Yes it is a symptom of a more general disfunction in the schools.
That said, down here in the LA swamps Linux in the schools is going just fine on the backend. But the desktops are the exclusive property of Dell and Microsoft and will be unless the entire education system gets upended.
First off, one must understand what the purpose of the schools are today. Hint: students are NOT a priority, they are props. The US government school system is run by and for the benefit of the teachers; more specifically the teacher's unions. Adn there is one important fact about teachers that impacts this subject: Teachers are more resistent to learning new things than almost any other groups of people one could name. The kids could care less if you loaded OO.o and taught that, but the teachers won't hear of it, even if you found a good textbook. Change Bad! Not Want!
The argument that 'the kids need to learn Windows/Office because that is what they will encounter in the real world' doesn't hold water. Unless you believe an 8th grader today will be able to find an XP machine running Office 2003 by the time they finish college and enter the workforce. All those Apple II clones kids learned on back in the 80's sure helped em get ready for Windows 95/98.
Even the large software vendors could at least be brought to ensuring Wine compatibility with just one or two large school systems going over. Remember that educational software tends to be low tech stuff, it wouldn't be a problem.

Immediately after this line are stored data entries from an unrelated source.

theorem writeRouteBody_entry {i : RouteIdx} {e : RouteEntry} (h : s.route.staging ≠ .copying)
    (hi : below 64 (arg args 0) = some i) (he : parseRouteEntry args 1 = some e) :
    writeRouteBody args s = (s.onRoute (·.writeStaging i e), .ok []) := by
  rw [writeRouteBody, if_neg h, hi, he]

theorem clearRoutesBody_range {first count : Nat} (h : s.route.staging ≠ .copying) (hfirst : (arg args 0).toNat = first)
    (hcount : (arg args 1).toNat = count) (h1 : 1 ≤ count) (hend : first + count ≤ 64) :
    clearRoutesBody args s = (s.onRoute (·.clearStaging first count), .ok []) := by
  have hrange : ¬ (63 < first ∨ count = 0 ∨ 64 < count ∨ 64 < first + count) := by omega
  simp only [clearRoutesBody, if_neg h, hfirst, hcount, if_neg hrange]

end

theorem parseRouteEntry_cons (x : Byte) (args : List Byte) : parseRouteEntry (x :: args) 1 = parseRouteEntry args 0 := rfl

/-- The bytes of a staging write name the entry it stores: an entry the table may hold, or the cleared one. -/
theorem parseRouteEntry_named {e : RouteEntry} {bytes : List Byte}
    (h : (e.valid = true ∧ e.wf = true ∧ bytes = e.bytes) ∨
      (e = .cleared ∧ bytes.length = 10 ∧ (bytes.headD 0).getLsbD 0 = false)) :
    bytes.length = 10 ∧ parseRouteEntry bytes 0 = some e := by
  rcases h with ⟨-, hwf, rfl⟩ | ⟨rfl, hlen, hbit⟩
  · exact ⟨e.length_bytes, parseRouteEntry_bytes hwf⟩
  · refine ⟨hlen, parseRouteEntry_invalid ?_⟩
    cases bytes with
    | nil => cases hlen
    | cons x xs => exact hbit

section
variable (t : RouteTable) (first count : Nat)

/-- A range cleared leaves the active bank, and of the staging bank every entry outside the range (R52). -/
theorem RouteTable.clearStaging_banks :
    t.clearStaging first count = { t with
        bankA := (t.clearStaging first count).bankA, bankB := (t.clearStaging first count).bankB, staging := .modified } ∧
      (t.clearStaging first count).bank t.active = t.bank t.active ∧
      (t.clearStaging first count).bank t.active.other = clearRange t.stagingBank first count := by
  unfold RouteTable.clearStaging RouteTable.stagingBank
  generalize clearRange (t.bank t.active.other) first count = cleared
  obtain ⟨bankA, bankB, active, epoch, staging, copier, missFlooded, missDropped, ageDropped⟩ := t
  cases active <;> exact ⟨rfl, rfl, rfl⟩

end

theorem clearRange_get (x : Vector RouteEntry 64) (first count : Nat) (i : RouteIdx) :
    (clearRange x first count)[i] = if first ≤ i.val ∧ i.val < first + count then .cleared else x[i] := by
  simp [clearRange]

/-- A request of row `i` names the row's command. -/
theorem RequestView.names_of_row {v : RequestView} {i : Instr} {c : Command} (h : v.row = i)
    (hc : rowCommand i = some c) : commandOf v.opcode = some c := by
  rw [← v.rowCommand_row, h, hc]

/-- Settles O42: an accepted staging write changes the staging bank alone, and neither command is taken in COPYING. -/
theorem stagingWritesReachTheStagingBank : Obligations.StagingWritesReachTheStagingBank := by
  unfold Obligations.StagingWritesReachTheStagingBank
  intro s v rest hr ha
  refine ⟨fun hs => ⟨fun i e bytes hop hbytes hargs => ?write, fun first count hop hargs h1 hend => ?clear⟩,
    fun hs hrow hlen => ?busy⟩
  case write =>
    obtain ⟨hlen, hparse⟩ := parseRouteEntry_named hbytes
    have hbody : writeRouteBody v.args (s.admitted v rest) =
        ((s.admitted v rest).onRoute (·.writeStaging i e), .ok []) :=
      writeRouteBody_entry hs (by rw [hargs]; exact below_val i (by omega))
        (by rw [hargs, parseRouteEntry_cons]; exact hparse)
    have hanswered := State.commandRow_route hr ha (c := .writeRoute) hop rfl
      (by rw [hargs, List.length_cons, hlen]; rfl) hbody
    unfold RouteTable.writeStaging RouteTable.stagingBank at hanswered
    cases hactive : s.route.active <;> rw [hactive] at hanswered <;> exact hanswered
  case clear =>
    obtain ⟨hfields, hactive, hstaging⟩ := s.route.clearStaging_banks first count
    have hbody : clearRoutesBody v.args (s.admitted v rest) =
        ((s.admitted v rest).onRoute (·.clearStaging first count), .ok []) :=
      clearRoutesBody_range hs (by rw [hargs]; exact toNat_numByte (by omega))
        (by rw [hargs]; exact toNat_numByte (by omega)) h1 hend
    obtain ⟨t, hexec, hanswered⟩ := State.commandRow_route hr ha (c := .clearRoutes) hop rfl (by rw [hargs]; rfl) hbody
    refine ⟨t, _, hexec, hanswered, hfields, hactive, fun i => ?_⟩
    rw [hstaging, clearRange_get]
    rfl
  case busy =>
    rcases hrow with hrow | hrow <;> rw [hrow] at hlen ⊢
    · exact State.commandRow_refused hr ha rfl (RequestView.names_of_row hrow rfl) hlen
        (writeRouteBody_busy (s := s.admitted v rest) hs)
    · exact State.commandRow_refused hr ha rfl (RequestView.names_of_row hrow rfl) hlen
        (clearRoutesBody_busy (s := s.admitted v rest) hs)

/-! ## WRITE ACTION and WRITE BUCKET (R61, R87) -/

section
variable {s : State} {args : List Byte}

theorem writeActionBody_record {i : RecordIdx} {r : ActionRecord} {clear : Bool} (hi : below 128 (arg args 0) = some i)
    (hr : parseActionRecord args 1 = some r) (hc : yesNo (arg args 11) = some clear) :
    writeActionBody args s = (s.onAction (·.write i r clear), .ok []) := by
  rw [writeActionBody, hi, hr, hc]

theorem writeBucketBody_record {n : BucketNo} {on : Bool} {rate depth : Nat} {exceed : ExceedAction}
    (hn : below 32 (arg args 0) = some n) (hon : yesNo (arg args 1) = some on) (hrate : (arg16 args 2).toNat = rate)
    (hdepth : (arg16 args 4).toNat = depth) (he : parseExceed (arg args 6) = some exceed) (h1 : 1 ≤ rate)
    (h4095 : rate ≤ 4095) (h69 : 69 ≤ depth) :
    writeBucketBody args s = (s.setBucket n (s.buckets[n].write on rate depth exceed), .ok []) := by
  have hrange : ¬ (rate = 0 ∨ 4095 < rate ∨ depth < 69) := by omega
  simp only [writeBucketBody, hn, hon, he, hrate, hdepth, if_neg hrange]

end

/-- Ten bytes from place 1 on are the record they are alone. -/
theorem parseActionRecord_within {x : Byte} {bytes more : List Byte} (h : bytes.length = 10) :
    parseActionRecord (x :: (bytes ++ more)) 1 = parseActionRecord bytes 0 := by
  have hbyte : ∀ k, k < 10 → arg (x :: (bytes ++ more)) (k + 1) = arg bytes k := fun k hk =>
    arg_append_left (by omega) more
  simp only [parseActionRecord, arg16, hbyte 0 (by omega), hbyte 1 (by omega), hbyte 2 (by omega), hbyte 3 (by omega),
    hbyte 4 (by omega), hbyte 5 (by omega), hbyte 6 (by omega), hbyte 7 (by omega), hbyte 8 (by omega),
    hbyte 9 (by omega), Nat.zero_add, Nat.reduceAdd]

theorem parseExceed_byte (x : ExceedAction) : parseExceed (boolByte (decide (x = .demote))) = some x := by
  cases x <;> rfl

/-- Settles O44: each write's bytes are read back as the record, and the record is stored whole. -/
theorem actionAndBucketWritesTakeEffect : Obligations.ActionAndBucketWritesTakeEffect := by
  unfold Obligations.ActionAndBucketWritesTakeEffect
  intro s v rest hr ha
  refine ⟨fun i r clear hop hwf hargs => ?action, fun n on rate depth exceed hop h1 h4095 h69 hargs => ?bucket⟩
  case action =>
    have hten := r.length_bytes
    have hargs' : v.args = BitVec.ofNat 8 i.val :: (r.bytes ++ [boolByte clear]) := hargs
    have hlast : arg v.args 11 = boolByte clear := by
      rw [hargs', arg_cons_succ]
      have := arg_append_length r.bytes [boolByte clear] 0
      rwa [hten] at this
    have hbody : writeActionBody v.args (s.admitted v rest) =
        ((s.admitted v rest).onAction (·.write i r clear), .ok []) := by
      refine writeActionBody_record (by rw [hargs']; exact below_val i (by omega)) ?_ (by rw [hlast]; exact yesNo_boolByte _)
      rw [hargs', parseActionRecord_within hten]
      exact parseActionRecord_bytes hwf
    exact State.commandRow_answered hr ha (c := .writeAction) hop rfl
      (by rw [hargs', List.length_cons, List.length_append, hten]; rfl) hbody ⟨rfl, rfl, rfl, rfl⟩ rfl (Nat.zero_le _)
  case bucket =>
    simp only [bytes16, List.cons_append, List.nil_append] at hargs
    have hbody : writeBucketBody v.args (s.admitted v rest) =
        ((s.admitted v rest).setBucket n (s.buckets[n].write on rate.toNat depth.toNat exceed), .ok []) := by
      rw [hargs]
      exact writeBucketBody_record (below_val n (by omega)) (yesNo_boolByte on)
        (congrArg BitVec.toNat (word16_extractLsb' rate)) (congrArg BitVec.toNat (word16_extractLsb' depth))
        (parseExceed_byte exceed) h1 h4095 h69
    exact State.commandRow_answered hr ha (c := .writeBucket) hop rfl (by rw [hargs]; rfl) hbody ⟨rfl, rfl, rfl, rfl⟩ rfl
      (Nat.zero_le _)

/-! ## WRITE SLOT, ARM and DISARM (R115 to R117) -/

section
variable {s : State} {args : List Byte} {n : SlotNo}

theorem writeSlotBody_armed (hn : below 32 (arg args 0) = some n) (h : s.slots[n].state ≠ .off) :
    writeSlotBody args s = (s, .refuse .state) := by
  simp only [writeSlotBody, hn]
  exact if_pos h

theorem writeSlotBody_config {c : SlotConfig} (hn : below 32 (arg args 0) = some n) (h : s.slots[n].state = .off)
    (hc : parseSlotConfig args 1 = some c) :
    writeSlotBody args s = (s.onSlot n fun x => { x with cfg := c }, .ok []) := by
  simp only [writeSlotBody, hn, hc]
  exact if_neg (not_not_intro h)

theorem armBody_refused (hn : below 32 (arg args 0) = some n)
    (h : s.slots[n].state ≠ .off ∨ s.slots[n].cfg.period = 0) : armBody args s = (s, .refuse .state) := by
  simp only [armBody, hn]
  exact if_pos h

Nope, every possible issue can be addressed except resistence to change, but since teachers have an absolute veto the conversation ends before it even begins.
Who care about the wasted money? Remember this is government agencies, the people making the decision don't care, the IT people implementing it don't really care and neither do school boards unless the budget gets so tight they can't afford a new stadium they are happy to submit purchase orders to Dell for new shiny Windows boxes.
And then it gets worse. Schools get lots of technology grant money that HAS to be spent certain ways. So given an option to get in on a grant that will pay for new shiny Dells or to pass it up and spend local money to do a LTSP project with the hardware you already have, which option is the winning decision?
Linux in U.S. Schools: Why the Resistance? (IT Management)
Posted Sep 4, 2008 20:52 UTC (Thu) by kerick (subscriber, #53036)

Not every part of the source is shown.